Camryn Jayne Newman1, Yurii Shepelytskyi2,3, Michael Campbell2,4, Vira Grynko2,3, Francis Theodor Hane3,4, and Mitchell Scott Albert4,5
1Biology, Lakehead University, Thunder Bay, ON, Canada, 2Thunder Bay Regional Research Institute, Thunder Bay, ON, Canada, 3Chemistry and Material Science, Lakehead University, Thunder Bay, ON, Canada, 4Chemistry, Lakehead University, Thunder Bay, ON, Canada, 5Northern Ontario School of Medicine, Thunder Bay, ON, Canada
Synopsis
The selective nature of the
blood-brain barrier (BBB) is highly regarded when evaluating the permeability
of a molecule such as Cucurbit[6]uril (CB6).

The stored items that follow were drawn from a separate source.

/-! ### returnValue -/

@[simp] theorem State.returnValue_cfg (s : State) (v : Word64) : (s.returnValue v).cfg = s.cfg := rfl
@[simp] theorem State.returnValue_a (s : State) (v : Word64) : (s.returnValue v).a = s.a := rfl
@[simp] theorem State.returnValue_b (s : State) (v : Word64) : (s.returnValue v).b = s.b := rfl
@[simp] theorem State.returnValue_n (s : State) (v : Word64) : (s.returnValue v).n = s.n := rfl
@[simp] theorem State.returnValue_r (s : State) (v : Word64) : (s.returnValue v).r = s.r := rfl
@[simp] theorem State.returnValue_bitlen (s : State) (v : Word64) : (s.returnValue v).bitlen = s.bitlen := rfl
@[simp] theorem State.returnValue_rdpos (s : State) (v : Word64) : (s.returnValue v).rdpos = s.rdpos := rfl
@[simp] theorem State.returnValue_err (s : State) (v : Word64) : (s.returnValue v).err = s.err := rfl
@[simp] theorem State.returnValue_buf (s : State) (v : Word64) : (s.returnValue v).buf = s.buf := rfl
@[simp] theorem State.returnValue_list (s : State) (v : Word64) : (s.returnValue v).list = s.list := rfl
@[simp] theorem State.returnValue_pending (s : State) (v : Word64) : (s.returnValue v).pending = s.pending := rfl
@[simp] theorem State.returnValue_returned (s : State) (v : Word64) : (s.returnValue v).returned = s.returned ++ [v] := rfl

/-! ### raise and clearError -/

@[simp] theorem State.raise_cfg (s : State) (e : ErrorKind) : (s.raise e).cfg = s.cfg := rfl
@[simp] theorem State.raise_a (s : State) (e : ErrorKind) : (s.raise e).a = s.a := rfl
@[simp] theorem State.raise_b (s : State) (e : ErrorKind) : (s.raise e).b = s.b := rfl
@[simp] theorem State.raise_n (s : State) (e : ErrorKind) : (s.raise e).n = s.n := rfl
@[simp] theorem State.raise_r (s : State) (e : ErrorKind) : (s.raise e).r = s.r := rfl
@[simp] theorem State.raise_bitlen (s : State) (e : ErrorKind) : (s.raise e).bitlen = s.bitlen := rfl
@[simp] theorem State.raise_rdpos (s : State) (e : ErrorKind) : (s.raise e).rdpos = s.rdpos := rfl
@[simp] theorem State.raise_err (s : State) (e : ErrorKind) : (s.raise e).err = errorCode e := rfl
@[simp] theorem State.raise_buf (s : State) (e : ErrorKind) : (s.raise e).buf = s.buf := rfl
@[simp] theorem State.raise_list (s : State) (e : ErrorKind) : (s.raise e).list = s.list := rfl
@[simp] theorem State.raise_pending (s : State) (e : ErrorKind) : (s.raise e).pending = s.pending := rfl
@[simp] theorem State.raise_returned (s : State) (e : ErrorKind) : (s.raise e).returned = s.returned := rfl

@[simp] theorem State.clearError_cfg (s : State) : s.clearError.cfg = s.cfg := rfl
@[simp] theorem State.clearError_a (s : State) : s.clearError.a = s.a := rfl
@[simp] theorem State.clearError_b (s : State) : s.clearError.b = s.b := rfl
@[simp] theorem State.clearError_n (s : State) : s.clearError.n = s.n := rfl
@[simp] theorem State.clearError_r (s : State) : s.clearError.r = s.r := rfl
@[simp] theorem State.clearError_bitlen (s : State) : s.clearError.bitlen = s.bitlen := rfl
@[simp] theorem State.clearError_rdpos (s : State) : s.clearError.rdpos = s.rdpos := rfl
@[simp] theorem State.clearError_err (s : State) : s.clearError.err = 0 := rfl
@[simp] theorem State.clearError_buf (s : State) : s.clearError.buf = s.buf := rfl
@[simp] theorem State.clearError_list (s : State) : s.clearError.list = s.list := rfl
@[simp] theorem State.clearError_pending (s : State) : s.clearError.pending = s.pending := rfl
@[simp] theorem State.clearError_returned (s : State) : s.clearError.returned = s.returned := rfl

/-! ### commitDecode -/

@[simp] theorem commitDecode_cfg (s : State) (values : List Nat) (result rp : Nat) :
    (commitDecode s values result rp).cfg = s.cfg := rfl
@[simp] theorem commitDecode_a (s : State) (values : List Nat) (result rp : Nat) :
    (commitDecode s values result rp).a = s.a := rfl
@[simp] theorem commitDecode_b (s : State) (values : List Nat) (result rp : Nat) :
    (commitDecode s values result rp).b = s.b := rfl
@[simp] theorem commitDecode_n (s : State) (values : List Nat) (result rp : Nat) :
    (commitDecode s values result rp).n = s.n := rfl
@[simp] theorem commitDecode_r (s : State) (values : List Nat) (result rp : Nat) :
    (commitDecode s values result rp).r = BitVec.ofNat 64 result := rfl
@[simp] theorem commitDecode_bitlen (s : State) (values : List Nat) (result rp : Nat) :
    (commitDecode s values result rp).bitlen = s.bitlen := rfl
@[simp] theorem commitDecode_rdpos (s : State) (values : List Nat) (result rp : Nat) :
    (commitDecode s values result rp).rdpos = BitVec.ofNat 32 rp := rfl
@[simp] theorem commitDecode_err (s : State) (values : List Nat) (result rp : Nat) :
    (commitDecode s values result rp).err = s.err := rfl
@[simp] theorem commitDecode_buf (s : State) (values : List Nat) (result rp : Nat) :
    (commitDecode s values result rp).buf = s.buf := rfl
@[simp] theorem commitDecode_list (s : State) (values : List Nat) (result rp : Nat) :
    (commitDecode s values result rp).list = setEntries s.list 0 values := rfl
@[simp] theorem commitDecode_pending (s : State) (values : List Nat) (result rp : Nat) :
    (commitDecode s values result rp).pending = s.pending := rfl
@[simp] theorem commitDecode_returned (s : State) (values : List Nat) (result rp : Nat) :
    (commitDecode s values result rp).returned = s.returned := rfl

end Sys2Proof.Machine
end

CB6 has previously demonstrated a strong hyperCEST effect, which makes
it a valid candidate for detecting low concentrations of biomarkers of
neurodegenerative pathologies. However,
CB6 must be permeable to the BBB to use the hyperCEST technique for
neurological biomarkers. Therefore, this
work evaluates the permeability of CB6 across an artificial BBB based on
diffusion. It was found that CB6 can
cross the brain sphingomyelin powder (BSM) based artificial BBB.
Introduction
Cucurbit[6]uril
(CB6) has been identified as a potential biosensor imaging agent for
neurodegenerative pathologies. CB6 is a
supramolecular cage molecule that reversibly encapsulates hyperpolarized (HP) 129Xe
atoms.1 However, a HP 129Xe
biosensor requires a binding component to become functionalized for in vivo studies. Thus, the next step
would be to functionalize CB6 with a binding component.2 The hyperpolarized chemical exchange
saturation transfer (hyperCEST) technique could be an effective way to detect
neurodegenerative pathologies such as Alzheimer’s and Parkinson’s disease at
the early stages using CB6 as a biosensor in vitro, as CB6 demonstrates a strong hyperCEST effect. In addition to the strong hyperCEST from CB6,
it also must cross the blood-brain barrier (BBB) in order to interact with 129Xe
in the brain for imaging 2,3.
The human BBB is a semi-permeable membrane that is highly
selective. The permeability of the BBB
is highly dependent on the size and polarity of the molecule, such that passive
diffusion will occur only in molecules that have a small molecular weight and
non-polar character.4 This study tested the ability of CB6 to cross
an artificial porcine brain sphingomyelin powder (BSM) based BBB, using a method similar to Parallel Artificial Membrane Permeation Assay (PAMPA)5,
to determine if it could be used as a valid biosensor for the hyperCEST imaging
technique. Methods
An
artificial BBB permeability membrane was constructed by coating porcine BSM
(Avanti Polar Lipids Inc., Alabaster, AB, USA) onto a polytetrafluoroethylene
(PTFE) syringe filter. A 0.5 mg/mL solution of BSM was prepared using deionized
distilled water (ddH2O). Four drops of the BSM solution were placed into the
surface of a 0.45 µm PTFE syringe filter and sat for 12 hours. A sample was
prepared using a 5 mM CB6 (Sigma Aldrich) solution in ddH2O water. This sample was placed onto the BSM coated
PTFE filter. A syringe containing the
CB6 and ddH2O water solution was secured to the top of the PTFE filter, while the
collecting end emptied into a microcentrifuge tube. This system was left for 20 hours to
diffuse. The pre and the post diffusion
samples were emptied into separate vials and underwent evaporation using a Buchi
Rotavapor® R-300 to eliminate the solvent from the tube. The remnants in the tube were dissolved in
500 µL of DMSO-d6 to prepare for 1H NMR. A CB6 reference sample was
prepared for 1H NMR, containing 500 µL of DMSO-d6 and CB6 hydrate.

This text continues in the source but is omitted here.